Where the listing below reaches the line containing "0 (R292). -/", start writing out lines exactly, and stop once the line containing "raised (R355). -/" has been written.

### Given data
....
/-! ## Budgets and halts -/

/-- Budget index of a class; H is charged to none (R377). -/
def Machine.Cls.index : Cls → Nat
  | .d => 0
  | .v => 1
  | .g => 2
  | .l => 3
  | .b => 4
  | .h => 5

/-- Budget period of the current CLK (R292). -/
def eraNow (s : State) : Nat := clkNat s / 2100000

/-- Charge a budget counter of a context and class, to be collected later (R292, R293). Counters: 0 CORE, 1 COPY, 2 MBU, 3 ROWS, 4 STEPS.
A charge counts in the period in which it is incurred, so one that comes before the counters have passed a boundary is kept for them. -/
def chargeBudget (s : State) (ctx : Nat) (cls : Cls) (counter n : Nat) : State :=
  let k := 8 * cls.index + counter
  if cls == .h || n = 0 then s
  else modCtx s ctx fun c =>
    if eraNow s ≤ s.period then { c with charged := Tbl.write 0 c.charged k (Tbl.read 0 c.charged k + n) }
    else
      let t := if c.later.1 = eraNow s then c.later.2 else []
      { c with later := (eraNow s, Tbl.write 0 t k (Tbl.read 0 t k + n)) }

/-- Limit of a budget counter is spent (R293); 0xFFFF_FFFF is unlimited. Past a boundary every counter is 0 (R292). -/
def budgetSpent (s : State) (ctx : Nat) (cls : Cls) (counter : Nat) : Bool :=
  match Tbl.find s.ctxs ctx with
  | none => false
  | some c =>
    let k := 8 * cls.index + counter
    let lim := Tbl.read 0 c.desc.budget k
    cls != .h && lim != 0xFFFFFFFF && decide (lim ≤ if eraNow s ≤ s.period then Tbl.read 0 c.spent k else 0)

/-- A context's halt line has risen and the skid of a unit is over (R319, Table 15.8): it does no more of the context's work. -/
def ctxHalted (s : State) (c skid : Nat) : Bool :=
  match (Tbl.find s.ctxs c).bind (·.halted) with
  | some h => decide (h.2.2.2 + skid < clkNat s)
  | none => false

/-! ## Event logs (R355, R382) -/

/-- An event added to a log; a full log drops it and counts it. -/
def Machine.EvLog.push (l : EvLog) (e : Event) : EvLog :=
  if l.events.length < Config.logCapacity then { l with events := l.events ++ [e] } else { l with dropped := l.dropped + 1 }

/-- A vector raised (R355). -/
def raiseVec (s : State) (v : Nat) : State := modBoard s fun b => { b with msix := b.msix ++ [v] }

/-- Vector 16 when a log goes from empty to non-empty. -/
def logVec (s : State) (was now : EvLog) : State := if was.events.isEmpty && !now.events.isEmpty then raiseVec s 16 else s

/-- An event of a context (R311, R382). -/
def ctxEvent (s : State) (c : Nat) (e : Event) : State :=
  match Tbl.find s.ctxs c with
  | none => s
  | some x =>
    let l := x.log.push e
    logVec { s with ctxs := Tbl.put s.ctxs c { x with log := l, events := x.events + 1 } } x.log l

/-- An event of the device. -/
def devEvent (s : State) (e : Event) : State :=
  let l := s.board.log.push e
  logVec (modBoard s fun b => { b with log := l }) s.board.log l

/-- Signal bits set in every service core (Table 17.2). -/
def setSig (s : State) (bit : Nat) : State :=
  { s with ph := Tbl.mapVals s.ph fun _ c => { c with sig := c.sig ||| BitVec.ofNat 64 (2 ^ bit) } }

/-! ## Translation (R321 to R323) -/

/-- A table entry read at a physical address. -/
def tableEntry (s : State) (pa : Nat) : DWord := BitVec.ofNat 64 (Memory.le s.hbm pa 8)

/-- Index of a level and log2 of the page of a leaf there. -/
def levelShift (lvl : Nat) : Nat :=
  match lvl with
  | 0 => 39
  | 1 => 30
  | 2 => 21
  | _ => 16

def levelBits (lvl : Nat) : Nat :=
  match lvl with
  | 0 => 18
  | 1 | 2 => 9
  | _ => 5

/-- log2 of the alignment of the table that a level's pointer names. -/
def tableAlign (lvl : Nat) : Nat :=
  match lvl with
  | 0 | 1 => 12
  | _ => 8

/-- The walk from a level down (R323): the leaf found and its page size as a power of two. -/
def walkTables (s : State) (va : Nat) : Nat → Nat → Nat → Option (DWord × Nat)
  | 0, _, _ => none
  | fuel + 1, lvl, base =>
    let e := tableEntry s (base + 8 * (va / 2 ^ levelShift lvl % 2 ^ levelBits lvl))
    let addr := e.toNat / 256 % 2 ^ 40 * 256
    if !e.getLsbD 0 || (e.toNat / 2 ^ 48 != 0) then none
    else if e.getLsbD 1 then
      if lvl = 0 || addr % 2 ^ levelShift lvl != 0 then none else some (e, levelShift lvl)
    else
      if lvl = 3 || (e.toNat / 4 % 64 != 0) || addr % 2 ^ tableAlign lvl != 0 then none
      else walkTables s va fuel (lvl + 1) addr

/-- The leaf of a 57-bit virtual offset in a context's tables. -/
def leafOf (s : State) (ctx va : Nat) : Option (DWord × Nat) :=
  (Tbl.find s.ctxs ctx).bind fun c => walkTables s va 4 0 c.desc.ptroot

/-- Rights of a leaf for an access (Table 16.3); `cv` is the compressed view, `peer` an inbound access. -/
def rightsOk (e : DWord) (k : Kind) (cv peer : Bool) : Bool :=
  (e.getLsbD 7 == cv) && (!peer || e.getLsbD 6) &&
  match k with
  | .ld => e.getLsbD 2
  | .st => e.getLsbD 3
  | .at => e.getLsbD 2 && e.getLsbD 3
  | .ex => e.getLsbD 4

/-- Physical address of a virtual offset, or PAGE, or PROT (R323). -/
def translate (s : State) (ctx va : Nat) (k : Kind) (cv peer : Bool) : Except Cause Nat :=
  match leafOf s ctx va with
  | none => .error .page
  | some (e, sh) =>
    if rightsOk e k cv peer then .ok (e.toNat / 2 ^ sh % 2 ^ (48 - sh) * 2 ^ sh + va % 2 ^ sh) else .error .prot

/-! ## Address paths (R56, R57, Table 02.10) -/

/-- Who makes an access: a context, and the workgroup whose scratchpad path 0x2 names. -/
structure Who where
  ctx : Nat
  wg  : Option Nat
  deriving DecidableEq, Repr

/-- Where an access lands. -/
inductive Loc where
  | hbm (pa : Nat)
  | scratch (wg off : Nat)
  | weights (off : Nat)
  | host (addr : Nat)
  | peer (dev off : Nat)
  deriving DecidableEq, Repr

def pathOf (a : DWord) : Nat := a.toNat / 2 ^ 60

def offOf (a : DWord) : Nat := a.toNat % 2 ^ 57

/-- The check of R56: PATH, or WSWR for a store or atomic on path 0x3. -/
def pathCheck (a : DWord) (k : Kind) : Option Cause :=
  let p := pathOf a
  let o := offOf a
  if 8 ≤ p || a.toNat / 2 ^ 57 % 8 != 0 then some .path
  else if p = 2 && 2 ^ 19 ≤ o then some .path
  else if p = 3 && 2 ^ 30 ≤ o then some .path
  else if p = 4 && 144 ≤ o / 2 ^ 48 then some .path
  else if p = 3 && (k = .st || k = .at) then some .wswr
  else none

/-- A path-0x3 offset lies in the context's grant (R283). -/
def inGrant (d : CtxDesc) (o : Nat) : Bool :=
  let u := o / 65536 % 8192
  if o / 2 ^ 29 % 2 = 0 then decide (d.wsbase0 ≤ u) && decide (u < d.wsbase0 + d.wslen0)
  else decide (d.wsbase1 ≤ u) && decide (u < d.wsbase1 + d.wslen1)

/-- `n` bytes at a host bus address lie in the context's window (R283). -/
def inWindow (d : CtxDesc) (o n : Nat) : Bool := decide (d.hostbase ≤ o) && decide (o + n ≤ d.hostbase + d.hostlen)

def scratchBytes (s : State) (wg : Option Nat) : Nat :=
  match wg.bind (Tbl.find s.wgs) with
  | some g => 128 * g.lines
  | none => 0

/-- What stands for the page of an offset in the locked regions of a workgroup (R173, R328). -/
def lockStates (s : State) (wg : Option Nat) (o : Nat) : List LockSt :=
  match wg.bind (Tbl.find s.wgs) with
  | none => []
  | some g => g.locks.flatMap fun r =>
      r.pages.filterMap fun q => if q.1 ≤ o && o < q.1 + q.2.1 then some q.2.2 else none

/-- Step 5 of R160 for one aligned access of `n` bytes whose address has passed R56. -/
def resolve (s : State) (who : Who) (a : DWord) (n : Nat) (k : Kind) : Except Cause Loc :=
  let o := offOf a
  match pathOf a with
  -- a locked entry that a change of mapping made invalid faults PAGE (R330)
  | 0 | 1 => if (lockStates s who.wg o).contains .invalid then .error .page else (translate s who.ctx o k false false).map .hbm
  | 2 =>
    if k = .ex || scratchBytes s who.wg < o + n then .error .prot else .ok (.scratch (who.wg.getD 0) o)
  | 3 =>
    (match Tbl.find s.ctxs who.ctx with
     | some c => if k = .ld && inGrant c.desc o then .ok (.weights o) else .error .prot
     | none => .error .prot)
  | 4 => .ok (.peer (o / 2 ^ 48) (o % 2 ^ 48))
  | 5 =>
    (match Tbl.find s.ctxs who.ctx with
     | some c => if k != .at && k != .ex && inWindow c.desc o n then .ok (.host o) else .error .prot
     | none => .error .prot)
  | 6 =>
    if k = .at then .error .prot
    else if (lockStates s who.wg o).contains .invalid then .error .page
    else (translate s who.ctx o k true false).map .hbm
  | _ => if k = .ld then (translate s who.ctx o .ex false false).map .hbm else .error .prot

/-! ## Reads and writes -/

def Loc.plus (l : Loc) (k : Nat) : Loc :=
  match l with
  | .hbm pa => .hbm (pa + k)
  | .scratch g o => .scratch g (o + k)
  | .weights o => .weights (o + k)
  | .host a => .host (a + k)
  | .peer d o => .peer d (o + k)

def readLoc (s : State) (l : Loc) (n : Nat) : List Byte :=
  match l with
  | .hbm pa => Memory.bytes s.hbm pa n
  | .scratch g o => (match Tbl.find s.wgs g with | some x => Memory.bytes x.scratch o n | none => List.replicate n 0)
  | .weights o => Memory.bytes s.wstore o n
  | .host a => Memory.bytes s.host a n
  | .peer _ _ => List.replicate n 0

/-- Cells whose signatures stand and whose colour bytes a write meets (R276). -/
def sigsMet (s : State) (pa n : Nat) : List (Nat × Nat × Word × List Nat) :=
  s.sigs.filter fun p => p.2.2.2.any fun l => decide (l < pa + n) && decide (pa < l + 128)

/-- Clear VALID of signature entries that still are what the L2 wrote. -/
def clearSigs (m : Memory) : List (Nat × Nat × Word × List Nat) → Memory
  | [] => m
  | (_, q, crc, _) :: t =>
    clearSigs (if Memory.le m q 8 = crc.toNat + 2 ^ 32 then Memory.store m (q + 4) (Memory.byte m (q + 4) &&& 0xFE) else m) t

/-! ### Old values that a reader may still return (R59, R176, R221, R230, R233; log 66) -/

/-- Keys in `State.olds` of the aligned words that `n` bytes at a place meet: words of HBM, then words of the scratchpads. -/
def wordKeys (l : Loc) (n : Nat) : List Nat :=
  let run (b o : Nat) : List Nat := if n = 0 then [] else (List.range ((o + n - 1) / 4 + 1 - o / 4)).map fun i => b + (o / 4 + i)
  match l with
  | .hbm pa => run 0 pa
  | .scratch g o => run (2 ^ 64 * (g + 1)) o
  | _ => []

/-- The word of a key. -/
def keyWord (s : State) (k : Nat) : Word :=
  if k < 2 ^ 64 then BitVec.ofNat 32 (Memory.le s.hbm (4 * k) 4)
  else match Tbl.find s.wgs (k / 2 ^ 64 - 1) with
    | some g => BitVec.ofNat 32 (Memory.le g.scratch (4 * (k % 2 ^ 64)) 4)
    | none => 0

/-- Words are about to be written: what they hold is remembered, with the number that the next identity will have. -/
def noteKeys (s : State) (ks : List Nat) : State :=
  { s with olds := ks.foldl (fun t k => Tbl.put t k ((s.freshId, keyWord s k) :: (Tbl.find t k).getD [])) s.olds }

def noteOld (s : State) (l : Loc) (n : Nat) : State := noteKeys s (wordKeys l n)

/-- The number after which a launch runs: its own, or that of its graph launch. -/
def launchStart (s : State) (lid : Nat) : Nat := ((Tbl.find s.launches lid).bind (·.graph)).getD lid

/-- A word as a reader returns it that a write since `start` need not have reached: the value now, or any that a write since then has
replaced; which is free. `salt` tells readers of one moment apart. -/
def agedWord (s : State) (start salt k : Nat) : Word :=
  let old := (((Tbl.find s.olds k).getD []).filter fun p => decide (start < p.1)).map (·.2)
  (keyWord s k :: old).getD (Config.oldOrNew s.freeCtr (clkNat s) salt k % (old.length + 1)) 0

/-- One byte so read. -/
def agedByte (s : State) (start salt : Nat) (l : Loc) : Byte :=
  let at' (k o : Nat) : Byte := BitVec.ofNat 8 ((agedWord s start salt k).toNat / 2 ^ (8 * (o % 4)))
  match l, wordKeys l 1 with
  | .hbm pa, k :: _ => at' k pa
  | .scratch _ o, k :: _ => at' k o
  | l, _ => (readLoc s l 1).headD 0

/-- Bytes so read; nothing is old where nothing has been written. -/
def agedLoc (s : State) (start salt : Nat) (l : Loc) (n : Nat) : List Byte :=
  if s.olds.isEmpty then readLoc s l n else (List.range n).map fun i => agedByte s start salt (l.plus i)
....
### Answer space
/-- Limit of a budget counter is spent (R293); 0xFFFF_FFFF is unlimited. Past a boundary every counter is 0 (R292). -/
def budgetSpent (s : State) (ctx : Nat) (cls : Cls) (counter : Nat) : Bool :=
  match Tbl.find s.ctxs ctx with
  | none => false
  | some c =>
    let k := 8 * cls.index + counter
    let lim := Tbl.read 0 c.desc.budget k
    cls != .h && lim != 0xFFFFFFFF && decide (lim ≤ if eraNow s ≤ s.period then Tbl.read 0 c.spent k else 0)

/-- A context's halt line has risen and the skid of a unit is over (R319, Table 15.8): it does no more of the context's work. -/
def ctxHalted (s : State) (c skid : Nat) : Bool :=
  match (Tbl.find s.ctxs c).bind (·.halted) with
  | some h => decide (h.2.2.2 + skid < clkNat s)
  | none => false

/-! ## Event logs (R355, R382) -/

/-- An event added to a log; a full log drops it and counts it. -/
def Machine.EvLog.push (l : EvLog) (e : Event) : EvLog :=
  if l.events.length < Config.logCapacity then { l with events := l.events ++ [e] } else { l with dropped := l.dropped + 1 }

/-- A vector raised (R355). -/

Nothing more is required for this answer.